**Activity:** Every line from the one with "Long, 2 Truncated" to the final line of the listing below should be repeated exactly, and only those.

↓

-- ==== Sys2Proof/WellFormed.lean ====
section
/-! DEFINITION. Which instruction terms are commands of 30_encoding R91. -/

namespace Sys2Proof

/-- Every operand has its exact width as its type, so the one check is SET_BSR's format: 0 Short, 1 Long, 2 Truncated
(30_encoding R91); fmt = 3 is illegal (R93). -/
def Instr.wellFormed : Instr → Bool
  | .setBsr fmt _ _ _ _ => fmt != 3#2
  | .initTx _ _ | .initRx _ | .append | .removeLast | .serialize | .parse | .iterNext | .setSdu _ _
  | .setPhr _ | .setTa _ | .setCrid _ | .setCrnti _ | .setScell _
  | .getSdu | .getBsr | .getPhr | .getTa | .getCrid | .getCrnti | .getScell | .getMchSched _
  | .rarInitTx _ | .rarInitRx _ | .rarAppend | .rarRemoveLast | .rarSetBackoff _ | .rarSetGrant _ _ _ _
  | .rarSerialize | .rarParse | .rarIterNext | .rarGetGrant | .rarGetBackoff => true

/-- The same, as a proposition. -/
abbrev WellFormed (i : Instr) : Prop := i.wellFormed = true

end Sys2Proof
end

↑

**Final answer:**
/-- Every operand has its exact width as its type, so the one check is SET_BSR's format: 0 Short, 1 Long, 2 Truncated
(30_encoding R91); fmt = 3 is illegal (R93). -/
def Instr.wellFormed : Instr → Bool
  | .setBsr fmt _ _ _ _ => fmt != 3#2
  | .initTx _ _ | .initRx _ | .append | .removeLast | .serialize | .parse | .iterNext | .setSdu _ _
  | .setPhr _ | .setTa _ | .setCrid _ | .setCrnti _ | .setScell _
  | .getSdu | .getBsr | .getPhr | .getTa | .getCrid | .getCrnti | .getScell | .getMchSched _
  | .rarInitTx _ | .rarInitRx _ | .rarAppend | .rarRemoveLast | .rarSetBackoff _ | .rarSetGrant _ _ _ _
  | .rarSerialize | .rarParse | .rarIterNext | .rarGetGrant | .rarGetBackoff => true

/-- The same, as a proposition. -/
abbrev WellFormed (i : Instr) : Prop := i.wellFormed = true

end Sys2Proof
end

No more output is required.